Examples of the radical polymerizable monomer having a fluorine atom or a silicon atom include RS-75, RS-72-K, RS-76-E, RS-72-K manufactured by DIC Corporation, and OPTOOL manufactured by Daikin Industries, Ltd. DAC-HP (fluorine silane coupling agent), X-22-164, X-22-164AS, X-22-164A, X-22-164B, X-22-164C, X, manufactured by Shin-Etsu Chemical Co., Ltd. Examples thereof include -22-164E, EBECRYL350, EBECRYL1360, manufactured by Daicel Cytec Co., Ltd., TEGORad2700, manufactured by Degussa, and UV-3500B (manufactured by BYK).

In addition to the above-mentioned materials having fluorine atoms or silicon atoms, heptadecafluoro-1,1,2,2-tetrahydrodecyl) trichlorosilane, (fluoro) alkyl phosphonate, parylene fluoride, silicon acrylate copolymer, tetrafluoro Examples include copolymers of ethylene and 2,2-bis-trifluoromethyl-4,5-difluoro-1,3-dioxole, polymers having pendant perfluoroalkoxy groups, and fluorinated ethylene-propylene copolymers.
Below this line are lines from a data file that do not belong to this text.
-- ==== Sys2Proof/Machine/Curve448.lean ====
section
/-! DEFINITION. Machine/Curve448.lean: X448 (RFC 7748) and the verification of pure Ed448 signatures (RFC 8032), which R462
names (PRESUMED, assumption 148). -/
namespace Sys2Proof.Machine

/-! ## The field of 2^448 − 2^224 − 1 -/

/-- The prime of the field. -/
def p448 : Nat := 2 ^ 448 - 2 ^ 224 - 1

/-- A product in the field. -/
def pMul (a b : Nat) : Nat := a * b % p448

/-- A difference in the field. -/
def pSub (a b : Nat) : Nat := (a + p448 - b % p448) % p448

/-- A power in the field, over the lowest `n` bits of the exponent. -/
def pPow : Nat → Nat → Nat → Nat
  | 0, _, _ => 1
  | n + 1, a, e => if e % 2 = 0 then pPow n (pMul a a) (e / 2) else pMul a (pPow n (pMul a a) (e / 2))

/-- An inverse in the field; zero has zero. -/
def pInv (a : Nat) : Nat := pPow 448 a (p448 - 2)

/-! ## X448 (RFC 7748) -/

/-- The two points of the ladder, as X and Z of each. -/
structure Ladder where
  x2 : Nat
  z2 : Nat
  x3 : Nat
  z3 : Nat
  deriving DecidableEq, Repr

/-- Exchange the points of the ladder. -/
def Ladder.swap (l : Ladder) (b : Bool) : Ladder := if b then ⟨l.x3, l.z3, l.x2, l.z2⟩ else l

/-- One doubling and one addition, for base coordinate `u`. -/
def Ladder.step (l : Ladder) (u : Nat) : Ladder :=
  let a := l.x2 + l.z2
  let b := pSub l.x2 l.z2
  let aa := pMul a a
  let bb := pMul b b
  let e := pSub aa bb
  let da := pMul (pSub l.x3 l.z3) a
  let cb := pMul (l.x3 + l.z3) b
  { x2 := pMul aa bb, z2 := pMul e (aa + 39081 * e), x3 := pMul (da + cb) (da + cb),
    z3 := pMul u (pMul (pSub da cb) (pSub da cb)) }

/-- The ladder over the lowest `n` bits of the scalar, from the highest. -/
def ladderGo (k u : Nat) : Nat → Ladder → Ladder
  | 0, l => l
  | n + 1, l =>
    let b := k / 2 ^ n % 2 == 1
    ladderGo k u n (((l.swap b).step u).swap b)

/-- X448 of a 56-byte private key and a 56-byte coordinate (RFC 7748). -/
def x448 (priv pub : Bytes) : Bytes :=
  let k := fieldAt priv 0 56
  let k := (k - k % 4) % 2 ^ 447 + 2 ^ 447
  let u := fieldAt pub 0 56 % p448
  let l := ladderGo k u 448 ⟨1, 0, u, 1⟩
  leBytes 56 (pMul l.x2 (pInv l.z2))

/-- The X448 public key of a private key: base coordinate 5. -/
def x448Base (priv : Bytes) : Bytes := x448 priv (leBytes 56 5)

/-! ## Ed448 (RFC 8032) -/

/-- A point of edwards448, x² + y² = 1 − 39081 x² y², in projective coordinates. -/
structure EdPoint where
  x : Nat
  y : Nat
  z : Nat
  deriving DecidableEq, Repr

/-- The neutral point. -/
def EdPoint.zero : EdPoint := ⟨0, 1, 1⟩

/-- The sum of two points, equal ones too. -/
def EdPoint.add (a b : EdPoint) : EdPoint :=
  let zz := pMul a.z b.z
  let zz2 := pMul zz zz
  let xx := pMul a.x b.x
  let yy := pMul a.y b.y
  let e := pMul 39081 (pMul xx yy)
  let f := zz2 + e
  let g := pSub zz2 e
  let h := pSub (pMul (a.x + a.y) (b.x + b.y)) (xx + yy)
  { x := pMul zz (pMul f h), y := pMul zz (pMul g (pSub yy xx)), z := pMul f g }

/-- A multiple of a point by the lowest `n` bits of `k`. -/
def EdPoint.mul : Nat → Nat → EdPoint → EdPoint
  | 0, _, _ => EdPoint.zero
  | n + 1, k, a =>
    let r := EdPoint.mul n (k / 2) (a.add a)
    if k % 2 = 0 then r else r.add a

/-- Whether two points are the same. -/
def EdPoint.same (a b : EdPoint) : Bool := pMul a.x b.z == pMul b.x a.z && pMul a.y b.z == pMul b.y a.z

/-- The point that 57 bytes encode (RFC 8032, 5.2.3). -/
def edDecode (b : Bytes) : Option EdPoint :=
  let v := leNat b
  let y := v % 2 ^ 455
  let sign := v / 2 ^ 455
  if b.length ≠ 57 ∨ p448 ≤ y then none
  else
    let u := pSub (pMul y y) 1
    let w := pSub 0 (pMul 39081 (pMul y y) + 1)
    let u3 := pMul u (pMul u u)
    let x := pMul (pMul u3 w) (pPow 448 (pMul u3 (pMul (pMul u u) (pMul w (pMul w w)))) ((p448 - 3) / 4))
    if pMul w (pMul x x) ≠ u then none
    else if x = 0 ∧ sign = 1 then none
    else some ⟨if x % 2 = sign then x else pSub 0 x, y, 1⟩

/-- The order of the base point. -/
def edOrder : Nat :=
  2 ^ 446 - 0x8335DC163BB124B65129C96FDE933D8D723A70AADC873D6D54A7BB0D

/-- The base point. -/
def edBase : EdPoint :=
  { x := 0x4F1970C66BED0DED221D15A622BF36DA9E146570470F1767EA6DE324A3D3A46412AE1AF72AB66511433B80E18B00938E2626A82BC70CC05E,
    y := 0x693F46716EB6BC248876203756C9C7624BEA73736CA3984087789C1E05A0C2D73AD3FF1CE67C39C4FDBD132C4ED7C8AD9808795BF230FA14,
    z := 1 }

/-- Verification of a pure Ed448 signature (RFC 8032, 5.2.7): public key, context, message, signature. Of the two equations
that RFC 8032 allows the model takes the one multiplied by the cofactor 4 (DESIGN CHOICE, assumption 7). -/
def ed448Verify (key ctx msg sig : Bytes) : Bool :=
  let s := leNat (sig.drop 57)
  match edDecode key, edDecode (sig.take 57) with
  | some a, some r =>
    let dom := ascii "SigEd448" ++ leBytes 1 0 ++ leBytes 1 ctx.length ++ ctx
    let k := leNat (shake256 (dom ++ sig.take 57 ++ key ++ msg) 114) % edOrder
    sig.length == 114 && decide (s < edOrder) && decide (ctx.length < 256)
      && ((edBase.mul 446 s).mul 3 4).same (((r.add (a.mul 446 k))).mul 3 4)
  | _, _ => false

/-- Ed448 verification over the 64-byte SHAKE256 output of the signed bytes (R462). -/
def verify (key : Bytes) (ctx : String) (signed sig : Bytes) : Bool := ed448Verify key (ascii ctx) (shake256 signed 64) sig

end Sys2Proof.Machine
end

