-- ==== Sys2Proof/Machine/Regs.lean ====
section
/-! DEFINITION. Machine/Regs.lean: every register of the manual, field by field, as the register tables of the chapters
give them: address, place of the bits, access code and reset value (R15 to R20, R137). -/
namespace Sys2Proof.Machine

/-- The access codes of R16. -/
inductive Acc where
  | rw | ro | wo | w1c | rwg | key
  deriving DecidableEq, Repr

/-- A field of a register: the register's block number × 2^24 + offset of unit 0, the distance between units, its lowest
bit, its width, its access code, its value at reset, and whether its register is laid out in 64 KiB pages (R137). -/
structure Field where
  base : Nat
  stride : Nat
  lo : Nat
  width : Nat
  acc : Acc
  rst : Nat
  paged : Bool
  deriving DecidableEq, Repr

/-- A register: its name, its place, how many units repeat it, and its fields from high to low. -/
structure RegDef where
  name : String
  base : Nat
  stride : Nat
  count : Nat
  paged : Bool
  fields : List Field
  deriving DecidableEq, Repr

/-- Distance of unit `u` from unit 0 (R137: pages of 4,096 entries where the register is laid out in pages). -/
def unitOff (paged : Bool) (stride u : Nat) : Nat :=
  if paged then 0x10000 * (u / 4096) + 8 * (u % 4096) else stride * u

/-- The number a field of unit `u` is held under. -/
def fkey (f : Field) (u : Nat) : Nat := (f.base + unitOff f.paged f.stride u) * 64 + f.lo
The content of the release component is preferably 0.01 to 10% by mass, more preferably 0.05 to 5% by mass, based on the total solid content (excluding the solvent) of the temporary bonding composition. 1 to 1% by mass is particularly preferred.

<< Surfactant >>
The temporary bonding composition preferably further contains a surfactant. As the surfactant, those described in the section of the adhesion region are preferably used, and the preferable range is also the same.
The content of the surfactant is preferably 0.001 to 1% by mass, more preferably 0.01 to 0.5% by mass, based on the total solid content (excluding the solvent) of the temporary bonding composition. 0.05 to 0.1% by mass is particularly preferable.
Only one type of surfactant may be used, or two or more types may be used. When two or more surfactants are used, the total is preferably in the above range.

<< Antioxidant >>
The temporary bonding composition preferably further contains an antioxidant. As the antioxidant, those described in the section of the adhesion region are preferably used, and the preferred range is also the same.
The content of the antioxidant is preferably from 0.001 to 10% by mass, more preferably from 0.01 to 5% by mass, based on the total solid content (excluding the solvent) of the temporary bonding composition. 1 to 1% by mass is particularly preferred.
One type of antioxidant may be sufficient and two or more types may be sufficient. When there are two or more kinds of antioxidants, the total is preferably within the above range.

<< Plasticizer >>
The temporary bonding composition preferably contains a plasticizer in order to enhance the deformability at high temperature and improve the adhesion flatness.
As the plasticizer, phthalic acid esters, fatty acid esters, aromatic polycarboxylic acid esters, polyesters, and the like can be used.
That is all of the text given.